Md Abdul Khaleque, Regional Director (RD) Dhaka Division informs that the department had invited Dr. Bijoy Krishna Banik, a scholar, to decipher clay inscriptions which were found during archeological excavations in Paharpur, widely known as Sompur Buddhist Bihar in Naogaon district and Vasu Vhara in Bogra district along with other archeological sites in the country.
Banik who is deputy keeper, Zainul Abedin Sangrahashala (Museum) in Mymensingh says that many clay seals have been kept in several store rooms of the department including Sompur Buddhist Bihar and Mahasthangarh museum. The Buddhist temple was built in 770 AD to 810 AD during king Dharmapala's reign in Paharpur in Naogoan, now a world heritage site.
From 1922 to 1934, many archeological objects including clay inscriptions have been found in Sompur Buddhist Bihar site during archeological excavations.

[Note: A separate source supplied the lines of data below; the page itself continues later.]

-- ==== Sys2Proof/Tests/Slice0.lean ====
section
/-! SUPPORT. Tests with expected results taken from spec/95_test_vectors.md or worked by hand from the rules, and one
witness for the hypotheses of every obligation that has some. -/

namespace Sys2Proof.Tests

open Sys2Proof.Machine Sys2Proof.Claims

/-! Helpers: the configuration of the vectors (`DEADLINE_TICKS = 3`), a decoder in a given place, and the next state of
an outcome. -/

def cfg3 : Config := { defaultConfig with deadlineTicks := 3 }

def at0 : State := { State.reset with cfg := cfg3 }

def started : State := { at0 with decPhase := .seekDelim }

def next? : Outcome → Option State
  | .next t => some t
  | .fault _ => none
  | .refused _ => none

/-- What the operations output. -/
def outOf (is : List Instr) (s : State) : Option Output := (next? (execAll is s)).map (·.out)

/-- Where the operations leave the decoder: phase, result, unread bytes, events. -/
def decoderAfter (is : List Instr) (s : State) : Option (Phase × ResKind × Bytes × Bytes × List Event) :=
  (next? (execAll is s)).map fun t => (t.decPhase, t.resKind, t.resPayload, t.decBuf, t.evLog)

/-- What is read of the frame in progress: phase, command, length, payload, unread bytes. -/
def frameAfter (is : List Instr) (s : State) : Option (Phase × Byte × Byte × Bytes × Bytes) :=
  (next? (execAll is s)).map fun t => (t.decPhase, t.decCmd, t.decLen, t.decPayload, t.decBuf)

theorem seqFits_replicate (n : Nat) (b : Byte) : seqFits (List.replicate n b) = decide (n ≤ 65535) := by
  simp [seqFits]

/-! WellFormed: each check refuses an ill-formed term (R73, R76), and a record holds no more than R93 says. -/

theorem test_fits_stuff_too_long : Instr.fits (.stuff (List.replicate 65536 0)) = false :=
  (seqFits_replicate 65536 0).trans (by decide)

theorem test_fits_unstuff1_too_long : Instr.fits (.unstuff1 (List.replicate 65536 0)) = false :=
  (seqFits_replicate 65536 0).trans (by decide)

theorem test_fits_build_too_long : Instr.fits (.build 7 0 (List.replicate 65536 0)) = false :=
  (seqFits_replicate 65536 0).trans (by decide)

theorem test_fits_feed_too_long : Instr.fits (.decFeed (List.replicate 65536 0)) = false :=
  (seqFits_replicate 65536 0).trans (by decide)

theorem test_fits_longest_sequence : Instr.fits (.stuff (List.replicate 65535 0)) = true :=
  (seqFits_replicate 65535 0).trans (by decide)

theorem test_wf_esc_bad_tfend : Instr.wf cfg3 (.wEscBad 0xDC) = false := by decide

theorem test_wf_esc_bad_tfesc : Instr.wf cfg3 (.wEscBad 0xDD) = false := by decide

theorem test_wf_lit_fesc : Instr.wf cfg3 (.wLit 0xDB) = false := by decide

theorem test_wf_addr_zero : Instr.wf cfg3 (.fAddr 0 7 []) = false := by decide

/-! Decoding: one word per constructor, written out from R90, R93, R71, R73, R75 and R76; the checksums are those of
V-E1 and V-E3. -/

theorem test_decode_crc_init : decodeOp [0x01] = .ok (.crcInit, []) := by decide

theorem test_decode_crc_update : decodeOp [0x02, 0xC0] = .ok (.crcUpdate 0xC0, []) := by decide

theorem test_decode_stuff : decodeOp [0x03, 0x00, 0x02, 0xC0, 0xDB] = .ok (.stuff [0xC0, 0xDB], []) := by decide

theorem test_decode_unstuff1 : decodeOp [0x04, 0x00, 0x01, 0xDB] = .ok (.unstuff1 [0xDB], []) := by decide

theorem test_decode_build :
    decodeOp [0x05, 0x07, 0x01, 0x00, 0x02, 0x05, 0xC0] = .ok (.build 0x07 0x01 [0x05, 0xC0], []) := by decide

theorem test_decode_dec_start : decodeOp [0x06, 0x09] = .ok (.decStart, [0x09]) := by decide

theorem test_decode_dec_feed : decodeOp [0x07, 0x00, 0x00, 0x08] = .ok (.decFeed [], [0x08]) := by decide

/-- The high byte of a sequence's length comes first (R93). -/
theorem test_decode_length_high_byte_first : lenOfBytes 0x01 0x00 = 256 := by decide

theorem test_decode_dec_tick : decodeOp [0x08] = .ok (.decTick, []) := by decide

theorem test_decode_dec_read : decodeOp [0x09] = .ok (.decRead, []) := by decide

theorem test_decode_w_fend : decodeToken cfg3 false [0xC0] = .ok .wFend := by decide

theorem test_decode_w_esc_fend : decodeToken cfg3 true [0xDB, 0xDC] = .ok .wEscFend := by decide

theorem test_decode_w_esc_fesc : decodeToken cfg3 true [0xDB, 0xDD] = .ok .wEscFesc := by decide

theorem test_decode_w_esc_bad : decodeToken cfg3 true [0xDB, 0xC0] = .ok (.wEscBad 0xC0) := by decide

theorem test_decode_w_esc_part : decodeToken cfg3 true [0xDB] = .ok .wEscPart := by decide

theorem test_decode_w_lit : decodeToken cfg3 true [0xC0] = .ok (.wLit 0xC0) := by decide

theorem test_decode_f_unaddr : decodeFrame cfg3 [0xC0, 0x07, 0x00, 0xD0] = .ok (.fUnaddr 0x07 []) := by decide

theorem test_decode_f_addr : decodeFrame cfg3 [0xC0, 0x81, 0x07, 0x00, 0x8A] = .ok (.fAddr 0x01 0x07 []) := by
  decide

/-- R92. -/
theorem test_decode_reserved_op : decodeOp [0x0A] = .error .reservedOp := by decide

/-- A frame with a wrong checksum is of neither format (log entry 9). -/
theorem test_decode_frame_bad_checksum : decodeFrame cfg3 [0xC0, 0x07, 0x00, 0xD1] = .error .notAFrame := by decide

/-- The opcode table's `fixed` column puts the first byte of a two-byte token in bits 15 to 8. -/
theorem test_table_word_w_esc_bad : decodeTableWord 16 0xDB41 = some (.wEscBad 0x41) := by decide

theorem test_table_word_build : decodeTableWord 8 0x05 = some (.build 0 0 []) := by decide

/-! One operation each. -/

/-- V-C1. -/
theorem test_crc_init : outOf [.crcInit] at0 = some (.acc 0xDE) := by decide

/-- V-C2: `acc ^ d` indexes the table, first step. -/
theorem test_crc_update : outOf [.crcUpdate 0xC0] { at0 with crcAcc := some 0xDE } = some (.acc 0x82) := by decide

/-- V-C16. -/
theorem test_crc_update_unset : next? (exec (.crcUpdate 0x00) at0) = none := by decide

/-- V-B9: byte 0 is copied and every later reserved byte escaped. -/
theorem test_stuff :
    outOf [.stuff [0x00, 0xC0, 0xDB, 0xC0]] at0 = some (.wire [0x00, 0xDB, 0xDC, 0xDB, 0xDD, 0xDB, 0xDC]) := by
  decide

/-- V-B3. -/
theorem test_stuff_first_fesc : outOf [.stuff [0xDB]] at0 = some (.wire [0xDB]) := by decide

/-- V-U5. -/
theorem test_unstuff1_escape : outOf [.unstuff1 [0xDB, 0xDC, 0x22]] at0 = some (.unstuffed 1 0xC0 2) := by decide

/-- V-U6. -/
theorem test_unstuff1_malformed : outOf [.unstuff1 [0xDB, 0xC0]] at0 = some (.unstuffed 2 0 1) := by decide

/-- V-E6: address byte escaped. -/
theorem test_build_addressed :
    outOf [.build 0x07 0x40 [0x01]] at0 = some (.wire [0xC0, 0xDB, 0xDC, 0x07, 0x01, 0x01, 0x07]) := by decide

Md Mahbub-ul-Alam, Custodian, Paharpur Archeological Museum says that most of the clay inscriptions that are currently being displayed in the showcase of the museum have not been deciphered. The inscriptions were found near the existing temple and adjacent areas long ago during archeological excavations, says Mahbub-ul-Alam. About two years ago, he adds, officials of the department found a part of a terracotta with two lines of inscription which is lying in the museum's store room, waiting to be decoded by experts.

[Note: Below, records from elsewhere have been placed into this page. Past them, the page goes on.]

-- ==== Sys2Proof/Machine/Operands.lean ====
section
/-! DEFINITION. The operand forms of 30_encoding.md R94: unsigned 32-bit integers, 64-bit times in two
ARG registers, binary32 patterns and DMEM element indices, and the operands each command reads. -/

namespace Sys2Proof.Machine

/-- A `u32` operand, also a DMEM element index. -/
def operandU32 (w : Word) : Nat := w.toNat

/-- A `t64` operand, `{ARG(i+1), ARGi}`. -/
def operandT64 (lo hi : Word) : Time := hi ++ lo

/-- An `f32` operand: the register's pattern, bit for bit. -/
def operandF32 (w : Word) : Word := w

/-- The operands of FFT_FWD and FFT_INV. -/
structure TransformOperands where
  /-- ARG0, the first input element. -/
  src : Nat
  /-- ARG1, the input length `L`. -/
  len : Nat
  /-- ARG2, the first output element. -/
  dst : Nat
  /-- ARG3, the output length `M`. -/
  outLen : Nat
deriving DecidableEq, Repr

/-- The operands of a transform command as the ARG registers hold them. -/
def State.transformOperands (s : State) : TransformOperands where
  src := operandU32 s.arg0
  len := operandU32 s.arg1
  dst := operandU32 s.arg2
  outLen := operandU32 s.arg3

/-- The time operand of RB_GET and RB_UPDATE. -/
def State.timeOperand (s : State) : Time := operandT64 s.arg0 s.arg1

/-- The modulation input of OSC_TICK: ARG0 when LFO = 1, none otherwise. -/
def State.lfoOperand (s : State) (lfo : Bool) : Option Word := if lfo then some (operandF32 s.arg0) else none

end Sys2Proof.Machine
end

Huge clay seals with inscriptions along with other archeological objects were found at Vasu Bihar site in Bogra during excavations. A team headed by Dr Haroon-ur-Rashid, former head of Exploration and Excavation of the department excavated at Vasu Vhara site in 1973 for the first time and found huge seals, bronze images and other important archeological objects including decorated terracotta plaques.
“Many clay seals with inscriptions have been found in the site during archeological excavations in 2008 and 2009 at Vasu Bihar site but most of them have become eroded and broken” says Naheed Sultana, Custodian, Mahasthangarh Archeological Museum.

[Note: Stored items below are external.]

-- ==== Sys2Proof/Machine/Env.lean ====
section
/-! DEFINITION. The ADSR envelope (43_envelope.md): state entry, the note events and the tick. -/

namespace Sys2Proof.Machine

/-- `eff(d) = max(1, d)` (43_envelope.md R192). -/
def effDuration (d : Word) : Nat := max 1 d.toNat

/-- The row of R193 for a state that schedules a transition: its target level and its duration
register; none for Sustain and Silent. -/
def Envelope.ramp (e : Envelope) : EnvPhase → Option (Word × Word)
  | .attack => some (oneQ30, e.attack)
  | .decay => some (e.sustain, e.decay)
  | .release => some (0, e.release)
  | .sustain => none
  | .silent => none

/-- The per-tick delta of a ramp from `level` to `target` in `d` ticks (43_envelope.md R194). -/
def rampDelta (target level : Word) (d : Nat) : Word := saturate32 (truncDiv (s32 target - s32 level) d)

/-- `u64(T + d)` (43_envelope.md R195). -/
def scheduleAt (t : Time) (d : Nat) : Time := BitVec.ofNat 64 (t.toNat + d)

/-- `enter(s, T)` (43_envelope.md R195). ENV_LEVEL is not written. -/
def Envelope.enter (e : Envelope) (p : EnvPhase) (t : Time) : Envelope :=
  match e.ramp p with
  | none => { e with phase := p, delta := 0, sched := false, nextT := 0 }
  | some (target, duration) =>
    { e with
      phase := p
      delta := rampDelta target e.level (effDuration duration)
      nextT := scheduleAt t (effDuration duration)
      sched := true }

/-- The successor of a state (43_envelope.md R196). -/
def EnvPhase.succ : EnvPhase → EnvPhase
  | .attack => .decay
  | .decay => .sustain
  | .sustain => .release
  | .release => .silent
  | .silent => .silent

/-- The scheduled transition, if it is due at this tick: exact equality, only with SCHED = 1
(43_envelope.md R201). -/
def Envelope.transition (e : Envelope) (t : Time) : Envelope :=
  if e.sched && decide (t = e.nextT) then e.enter e.phase.succ t else e

/-- The level addition, saturating (43_envelope.md R202). -/
def Envelope.addDelta (e : Envelope) : Envelope :=
  { e with level := saturate32 (s32 e.level + s32 e.delta) }

/-- `ENV_OUT[c] <- mul32(ENV_IN[c], q30_to_f32(ENV_LEVEL))` for every channel (43_envelope.md R200). -/
def Envelope.applyLevel (e : Envelope) (nch : Nat) : Envelope :=
  { e with output := frameFill e.output nch (fun c => mul32 (frameGet e.input c) (q30ToF32 e.level)) }

/-- One processed frame (43_envelope.md R200). -/
def Envelope.tick (e : Envelope) (nch : Nat) (t : Time) : Envelope := ((e.transition t).addDelta).applyLevel nch

/-- The envelope replaced. -/
def State.setEnv (s : State) (e : Envelope) : State := { s with env := e }

/-- ENV_NOTE_DOWN (43_envelope.md R198). -/
def execEnvNoteDown (s : State) : Host.Outcome State Fault Refusal :=
  .next ((s.setEnv (s.env.enter .attack s.time)).report .ok)

/-- ENV_NOTE_UP (43_envelope.md R199). -/
def execEnvNoteUp (s : State) : Host.Outcome State Fault Refusal :=
  .next ((s.setEnv (s.env.enter .release s.time)).report .ok)

/-- ENV_TICK (43_envelope.md R200). -/
def execEnvTick (s : State) : Host.Outcome State Fault Refusal :=
  .next ((s.setEnv (s.env.tick s.params.envNch s.time)).report .ok)

end Sys2Proof.Machine
end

According to documents, a Chinese traveller named Hiuen Tsang had visited the site in 639-645 AD and stayed there for about three months.
During his stay he had visited many sites and wrote about his experiences travelling Bengal. He mentions in his accounts, that there were 700 Buddhist monks living in that area.
“Ash, potshard and charcoal were found under the basement of the existing structure during an archeological excavation in the site” says Naheed Sultana.
Some seals were found at Basu Vhara site carrying the symbol of deer and wheel which is known as “Dharmachakro” . “An unusual bird-like engraving was found at the site during excavation two years ago," says Md Mahbub-ul-Alam.
Dr Banik, who is a former official of the department of archeology Bangladesh says that few inscriptions have been deciphered by some scholars in the country but to know more about the history of different archeological sites like Paharpur, Vasu Vhara, Mahasthangrah and others need further excavation and more scholars to decipher the ancient artifacts are needed.
The writer is The Daily Star’s Bogra correspondent.